Train the Species Model
This guide walks you through training, quantizing, and deploying a species detection model to the ESP32-P4 in the submerged unit. By the end, you’ll have a working model on an SD card that the trap firmware can load and run.
Overview
Section titled “Overview”Here’s what you’ll do in this guide:
- Collect underwater training images under IR illumination
- Label images with bounding boxes by species
- Train a YOLO-class detection model via transfer learning (PyTorch)
- Export to INT8-quantized ESP-DL format for the ESP32-P4
- Deploy the model to the ESP32-P4’s SD card
All tooling lives in ml-pipeline/ — a Python project managed with uv that wraps PyTorch and timm.
Data Collection Strategy
Section titled “Data Collection Strategy”Before training begins, you need a dataset that actually represents what the camera will see at depth. Stock photos of crabs on a white background will not cut it — the model needs to learn what a crab looks like through wire mesh, in murky water, under IR light.

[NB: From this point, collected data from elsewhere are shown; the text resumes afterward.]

/-- The result of a step from `s`, without looking at the state it ends in (`stepResult_eq`). -/
def resultFrom (s : State) : StepResult :=
  match s.mode with
  | .halted => .fatal s.haltReason
  | .awaitingKey => if lowestKey s.keys = none then .waiting else .executed
  | .running =>
    match decode s.fetchWord with
    | .unknown op => .unknown op
    | .instr i => instrResult i s

section
variable {s t : State}

theorem resultFrom_halted (hm : s.mode = .halted) : resultFrom s = .fatal s.haltReason := by
  rw [resultFrom, hm]

theorem resultFrom_awaiting (hm : s.mode = .awaitingKey) :
    resultFrom s = if lowestKey s.keys = none then .waiting else .executed := by
  rw [resultFrom, hm]

theorem resultFrom_instr {i : Instr} (hm : s.mode = .running) (hd : decode s.fetchWord = .instr i) :
    resultFrom s = instrResult i s := by
  rw [resultFrom, hm, hd]

theorem resultFrom_unknown {op : Word} (hm : s.mode = .running) (hd : decode s.fetchWord = .unknown op) :
    resultFrom s = .unknown op := by
  rw [resultFrom, hm, hd]

theorem stepResult_of_halted (ht : t.mode = .halted) : stepResult s t = .fatal t.haltReason := by
  rw [stepResult, ht]

theorem stepResult_of_awaiting (ht : t.mode = .awaitingKey) : stepResult s t = .waiting := by
  rw [stepResult, ht]

/-- A step that leaves RUNNING and came from no UNKNOWN word is Executed. -/
theorem stepResult_of_instr {i : Instr} (ht : t.mode = .running) (hd : decode s.fetchWord = .instr i) :
    stepResult s t = .executed := by
  rw [stepResult, ht, hd]
  cases s.mode <;> rfl

theorem stepResult_of_awaited (ht : t.mode = .running) (hm : s.mode = .awaitingKey) : stepResult s t = .executed := by
  rw [stepResult, ht, hm]

theorem stepResult_of_unknown {op : Word} (ht : t.mode = .running) (hm : s.mode = .running)
    (hd : decode s.fetchWord = .unknown op) : stepResult s t = .unknown op := by
  rw [stepResult, ht, hm, hd]

end

theorem instrResult_of_other (i : Instr) (s : State) (hw : ∀ x, i ≠ .ldVxK x) (hr : i ≠ .ret)
    (hc : ∀ nnn, i ≠ .call nnn) : instrResult i s = .executed := by
  unfold instrResult
  split
  · next x => exact absurd rfl (hw x)
  · exact absurd rfl hr
  · next nnn => exact absurd rfl (hc nnn)
  · rfl

theorem stepResult_exec (i : Instr) (s t : State) (hm : s.mode = .running) (hd : decode s.fetchWord = .instr i)
    (h : exec i s = .next t) : stepResult s t = instrResult i s := by
  obtain ⟨x, rfl, rfl⟩ | ⟨rfl, hret⟩ | ⟨nnn, rfl, hcall⟩ | ⟨hw, hr, hc, hk⟩ := exec_cases i s t h
  · exact stepResult_of_awaiting rfl
  · obtain ⟨h0, rfl⟩ | ⟨j, hj, ht⟩ := execRet_cases s t hret
    · rw [stepResult_of_halted rfl, instrResult, if_pos h0]
      rfl
    · rw [stepResult_of_instr (ht ▸ hm) hd, instrResult, if_neg (by rw [hj]; exact Nat.succ_ne_zero _)]
  · obtain ⟨h0, rfl⟩ | ⟨j, hj, ht⟩ := execCall_cases nnn s t hcall
    · rw [stepResult_of_halted rfl, instrResult, if_pos h0]
      rfl
    · rw [stepResult_of_instr (ht ▸ hm) hd, instrResult, if_neg (by rw [hj]; exact j.isLt.ne)]
  · rw [stepResult_of_instr (hk.mode.trans hm) hd, instrResult_of_other i s hw hr hc]

theorem stepResult_keyWaitStep (s : State) (hm : s.mode = .awaitingKey) :
    stepResult s s.keyWaitStep = if lowestKey s.keys = none then .waiting else .executed := by
  unfold State.keyWaitStep
  cases hk : lowestKey s.keys with
  | none => exact stepResult_of_awaiting hm
  | some k => exact stepResult_of_awaited rfl hm

/-- What a step returns is decided by the state it starts from, whoever gives the random byte. -/
theorem stepResult_eq (rnd : Byte) (s t : State) (h : step s = .next t ∨ stepWith rnd s = .next t) :
    stepResult s t = resultFrom s := by
  have hcases : step s = .next t ∨
      ∃ x kk, s.mode = .running ∧ decode s.fetchWord = .instr (.rnd x kk) ∧ t = rndEffect rnd x kk s :=
    h.elim .inl (stepWith_cases rnd s t)
  obtain hstep | ⟨x, kk, hm, hd, rfl⟩ := hcases
  · obtain ⟨hm, rfl⟩ | ⟨hm, rfl⟩ | ⟨i, hm, hd, hexec⟩ | ⟨op, hm, hd, rfl⟩ := step_cases s t hstep
    · rw [resultFrom_halted hm, stepResult_of_halted hm]
    · rw [resultFrom_awaiting hm, stepResult_keyWaitStep s hm]
    · rw [resultFrom_instr hm hd, stepResult_exec i s t hm hd hexec]
    · rw [resultFrom_unknown hm hd, stepResult_of_unknown (t := s.advance) hm hm hd]
  · rw [resultFrom_instr hm hd, stepResult_of_instr (t := rndEffect rnd x kk s) hm hd]
    rfl

/-! ## When each result is returned -/

theorem instrResult_eq_waiting (i : Instr) (s : State) : instrResult i s = .waiting ↔ ∃ x, i = .ldVxK x := by
  unfold instrResult
  split
  · simp
  · split <;> simp
  · split <;> simp
  · next hw _ _ => simpa using hw

theorem instrResult_eq_underflow (i : Instr) (s : State) :
    instrResult i s = .fatal .stackUnderflow ↔ i = .ret ∧ s.sp.val = 0 := by
  unfold instrResult
  split
  · simp
  · split <;> simp_all
  · split <;> simp
  · next hr _ => simpa using fun hi => (hr hi).elim

theorem instrResult_eq_overflow (i : Instr) (s : State) :
    instrResult i s = .fatal .stackOverflow ↔ (∃ nnn, i = .call nnn) ∧ s.sp.val = Config.stackDepth := by
  unfold instrResult
  split
  · simp
  · split <;> simp
  · split <;> simp_all
  · next hc => simpa using fun nnn hi => (hc nnn hi).elim

theorem instrResult_ne_unknown (i : Instr) (s : State) (op : Word) : instrResult i s ≠ .unknown op := by
  unfold instrResult
  split
  · nofun
  · split <;> nofun
  · split <;> nofun
  · nofun

theorem instrResult_ne_fatal_none (i : Instr) (s : State) : instrResult i s ≠ .fatal .none := by
  unfold instrResult
  split
  · nofun
  · split <;> nofun
  · split <;> nofun
  · nofun

theorem resultFrom_eq_waiting (s : State) :
    resultFrom s = .waiting ↔
      (s.mode = .running ∧ ∃ x, decode s.fetchWord = .instr (.ldVxK x)) ∨
      (s.mode = .awaitingKey ∧ ∀ k : Fin Config.numKeys, s.keys[k.val] = false) := by
  rw [← lowestKey_none]
  cases hm : s.mode with
  | halted => simp [resultFrom_halted hm]
  | awaitingKey => simp [resultFrom_awaiting hm]
  | running =>
    cases hd : decode s.fetchWord with
    | instr i => simp [resultFrom_instr hm hd, instrResult_eq_waiting]
    | unknown op => simp [resultFrom_unknown hm hd]

theorem resultFrom_eq_unknown (s : State) (op : Word) :
    resultFrom s = .unknown op ↔ s.mode = .running ∧ decode s.fetchWord = .unknown op := by
  cases hm : s.mode with
  | halted => simp [resultFrom_halted hm]
  | awaitingKey => simp [resultFrom_awaiting hm, ite_eq_iff]
  | running =>
    cases hd : decode s.fetchWord with
    | instr i => simp [resultFrom_instr hm hd, instrResult_ne_unknown]
    | unknown op' => simp [resultFrom_unknown hm hd]

/-- A fatal result comes from the instruction that runs, or is the one a HALTED core recorded (R83, R85). -/
theorem resultFrom_eq_fatal (s : State) (r : HaltReason) :
    resultFrom s = .fatal r ↔
      (s.mode = .running ∧ ∃ i, decode s.fetchWord = .instr i ∧ instrResult i s = .fatal r) ∨
      (s.mode = .halted ∧ s.haltReason = r) := by
  cases hm : s.mode with
  | halted => simp [resultFrom_halted hm]
  | awaitingKey => simp [resultFrom_awaiting hm, ite_eq_iff]
  | running =>
    cases hd : decode s.fetchWord with
    | instr i => simp [resultFrom_instr hm hd]
    | unknown op => simp [resultFrom_unknown hm hd]

theorem resultFrom_eq_underflow (s : State) :
    resultFrom s = .fatal .stackUnderflow ↔
      (s.mode = .running ∧ decode s.fetchWord = .instr .ret ∧ s.sp.val = 0) ∨
      (s.mode = .halted ∧ s.haltReason = .stackUnderflow) := by
  simp [resultFrom_eq_fatal, instrResult_eq_underflow]

theorem resultFrom_eq_overflow (s : State) :
    resultFrom s = .fatal .stackOverflow ↔
      (s.mode = .running ∧ (∃ nnn, decode s.fetchWord = .instr (.call nnn)) ∧ s.sp.val = Config.stackDepth) ∨
      (s.mode = .halted ∧ s.haltReason = .stackOverflow) := by
  simp only [resultFrom_eq_fatal, instrResult_eq_overflow]
  constructor
  · rintro (⟨hm, _, hd, ⟨nnn, rfl⟩, hsp⟩ | hh)
    · exact .inl ⟨hm, ⟨nnn, hd⟩, hsp⟩
    · exact .inr hh
  · rintro (⟨hm, ⟨nnn, hd⟩, hsp⟩ | hh)
    · exact .inl ⟨hm, _, hd, ⟨nnn, rfl⟩, hsp⟩
    · exact .inr hh

/-- From a legal state no step answers the one fatal value that R151 gives no code. -/
theorem resultFrom_ne_fatal_none (s : State) (hs : s.Legal) : resultFrom s ≠ .fatal .none := by
  rw [Ne, resultFrom_eq_fatal]
  rintro (⟨-, i, -, hi⟩ | ⟨hm, hr⟩)
  · exact instrResult_ne_fatal_none i s hi
  · exact hs.reason_none_iff.1 hr hm

/-! ## The codes and the outputs of a step (R87, R151) -/

theorem StepResult.code_le (r : StepResult) (h : r ≠ .fatal .none) : ∃ n, r.code = some n ∧ n ≤ 4 := by
  cases r with
  | executed => exact ⟨0, rfl, by decide⟩
  | waiting => exact ⟨1, rfl, by decide⟩
  | unknown op => exact ⟨2, rfl, by decide⟩
  | fatal reason =>
    cases reason with
    | none => exact absurd rfl h
    | stackUnderflow => exact ⟨3, rfl, by decide⟩
    | stackOverflow => exact ⟨4, rfl, by decide⟩

/-- Each code of 1 to 4 belongs to one result alone. -/
theorem StepResult.code_eq_iff (r : StepResult) :
    (r.code = some 1 ↔ r = .waiting) ∧ (r.code = some 2 ↔ ∃ op, r = .unknown op) ∧
    (r.code = some 3 ↔ r = .fatal .stackUnderflow) ∧ (r.code = some 4 ↔ r = .fatal .stackOverflow) := by
  cases r with
  | fatal reason => cases reason <;> simp [StepResult.code]
  | _ => simp [StepResult.code]

theorem stepOpcode_running (s : State) (hm : s.mode = .running) : stepOpcode s = some s.fetchWord := by
  rw [stepOpcode, hm]

theorem stepOpcode_not_running (s : State) (hm : s.mode ≠ .running) : stepOpcode s = none := by
  unfold stepOpcode
  split
  · next h => exact absurd h hm
  · rfl

/-- The command `step(rnd)` replies with the result and the opcode of the step it makes (R6). -/
theorem State.command_step (font : Vector Byte Config.fontSize) (rnd : Byte) (s t : State)
    (h : stepWith rnd s = .next t) :
    s.command font (.step rnd) = .next (.ready t, .stepped (stepResult s t) (stepOpcode s)) := by
  rw [State.command, h]
  rfl

/-! ## The obligations -/

/-- Settles O12, by induction on the list of commands (`Block.run_legal`): each command keeps the block legal. -/
theorem everyCommandRunKeepsLegal : Obligations.EveryCommandRunKeepsLegal := Block.run_legal

/-- Settles O15: the result is a function of the state before the step (`stepResult_eq`), whose values the lemmas
`resultFrom_eq_waiting` and its fellows characterise; legality serves only to exclude the fatal value without a code. -/
theorem stepResultTable : Obligations.StepResultTable := by
  intro font rnd s t hs h
  rw [stepResult_eq rnd s t h]
  obtain ⟨hone, htwo, hthree, hfour⟩ := (resultFrom s).code_eq_iff
  refine ⟨resultFrom_eq_waiting s, resultFrom_eq_unknown s, resultFrom_eq_underflow s, resultFrom_eq_overflow s,
    (resultFrom s).code_le (resultFrom_ne_fatal_none s hs), hone, htwo, hthree, hfour,
    stepOpcode_running s, stepOpcode_not_running s, fun hwith => ?_⟩
  rw [← stepResult_eq rnd s t h]
  exact s.command_step font rnd t hwith

end Sys2Proof.Machine
end

section
/-! PROOF. Which elements of the state an instruction, a step and a reset write, and to what (spec/10_state.md R22-R37):
the frames over all instructions, the changes of MODE, the canonical form of memory, and the state after `initialize`. -/

namespace Sys2Proof.Machine

/-! ## Legal states (R37) and refused commands (R36) -/

/-- The memory of the default font differs nowhere from the reset contents, so it lists nothing (R45, R46). -/
theorem State.reset_eq_resetWith : State.reset = State.resetWith Config.font := by
  have hmem : Memory.resetWith Config.font = [] := by decide
  rw [State.resetWith, hmem]
  rfl

/-- Settles O11: each of the four kinds of step keeps the ranges (`State.Legal.step`). -/
theorem stepKeepsLegal : Obligations.StepKeepsLegal := fun _ _ hs h => hs.step h

/-- Settles O13: State.reset is the reset with the default font, and every font's reset is legal. -/
theorem resetIsLegal : Obligations.ResetIsLegal :=
  ⟨State.reset_eq_resetWith ▸ State.resetWith_legal Config.font, State.resetWith_legal, trivial⟩

/-- Settles O53, by cases on the command: only `initialize` has an arm of its own on an uninitialised block. -/
theorem nothingBeforeInitialize : Obligations.NothingBeforeInitialize := by
  intro font c hc
  cases c with
  | init => exact absurd rfl hc
  | _ => rfl

/-! ## Changes of MODE (R30) -/

/-- A key wait that changes MODE ended on a key that is down (R146). -/
theorem keyWaitStep_mode_ne (s : State) (h : s.keyWaitStep.mode ≠ s.mode) :
    s.keyWaitStep.mode = .running ∧ ∃ k : Fin Config.numKeys, s.keys[k.val] = true := by
  unfold State.keyWaitStep at h ⊢
  cases hk : lowestKey s.keys with
  | none => rw [hk] at h; exact absurd rfl h
  | some k => exact ⟨rfl, k, (lowestKey_some s.keys k hk).1⟩

/-- An instruction that changes MODE is an Fx0A, or a return or a call that raised its fatal error (R145, R153). -/
theorem exec_mode_ne (i : Instr) (s t : State) (h : exec i s = .next t) (hne : t.mode ≠ s.mode) :
    (∃ x, i = .ldVxK x ∧ t = s.beginWait x) ∨
    (t.mode = .halted ∧ ((i = .ret ∧ s.sp.val = 0) ∨ ∃ nnn, i = .call nnn ∧ s.sp.val = Config.stackDepth)) := by
  obtain hwait | ⟨rfl, hret⟩ | ⟨nnn, rfl, hcall⟩ | ⟨-, -, -, hk⟩ := exec_cases i s t h
  · exact .inl hwait
  · obtain ⟨h0, rfl⟩ | ⟨j, -, rfl⟩ := execRet_cases s t hret
    · exact .inr ⟨rfl, .inl ⟨rfl, h0⟩⟩
    · exact absurd rfl hne
  · obtain ⟨hfull, rfl⟩ | ⟨j, -, rfl⟩ := execCall_cases nnn s t hcall
    · exact .inr ⟨rfl, .inr ⟨nnn, rfl, hfull⟩⟩
    · exact absurd rfl hne
  · exact absurd hk.mode hne

/-- Settles O16: of the four kinds of step only the key wait (`keyWaitStep_mode_ne`) and the instruction (`exec_mode_ne`)
can change MODE. -/
theorem onlyNamedEventsChangeMode : Obligations.OnlyNamedEventsChangeMode := by
  intro s t h hne
  obtain ⟨-, rfl⟩ | ⟨hm, rfl⟩ | ⟨i, hm, hd, hexec⟩ | ⟨op, -, -, rfl⟩ := step_cases s t h
  · exact absurd rfl hne
  · exact .inr (.inl ⟨hm, keyWaitStep_mode_ne s hne⟩)
  · obtain ⟨x, rfl, rfl⟩ | ⟨ht, hfatal⟩ := exec_mode_ne i s t hexec hne
    · exact .inl ⟨hm, rfl, x, hd, rfl, rfl⟩
    · refine .inr (.inr ⟨hm, ht, ?_⟩)
      obtain ⟨rfl, h0⟩ | ⟨nnn, rfl, hfull⟩ := hfatal
      · exact .inl ⟨hd, h0⟩
      · exact .inr ⟨nnn, hd, hfull⟩
  · exact absurd rfl hne

/-! ## Frames over all instructions (R22-R32) -/

/-- A return changes no register (R90). -/
theorem execRet_getV (s t : State) (r : Reg) (h : execRet s = .next t) : t.getV r = s.getV r := by
  obtain ⟨-, rfl⟩ | ⟨j, -, rfl⟩ := execRet_cases s t h
  · rfl
  · rfl

/-- A call changes no register (R92). -/
theorem execCall_getV (nnn : Addr) (s t : State) (r : Reg) (h : execCall nnn s = .next t) : t.getV r = s.getV r := by
  obtain ⟨-, rfl⟩ | ⟨j, -, rfl⟩ := execCall_cases nnn s t h
  · rfl
  · rfl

Underwater Photography Setup
Section titled “Underwater Photography Setup”The training images should match deployment conditions as closely as possible:
- Primary illumination: 850nm IR LED array (same as the submerged unit). This is what the camera will actually see in the field.
- Backup illumination: White LED panel for reference shots and ground truth labeling. Useful during data collection, but don’t rely on it for training — the deployed system runs IR only.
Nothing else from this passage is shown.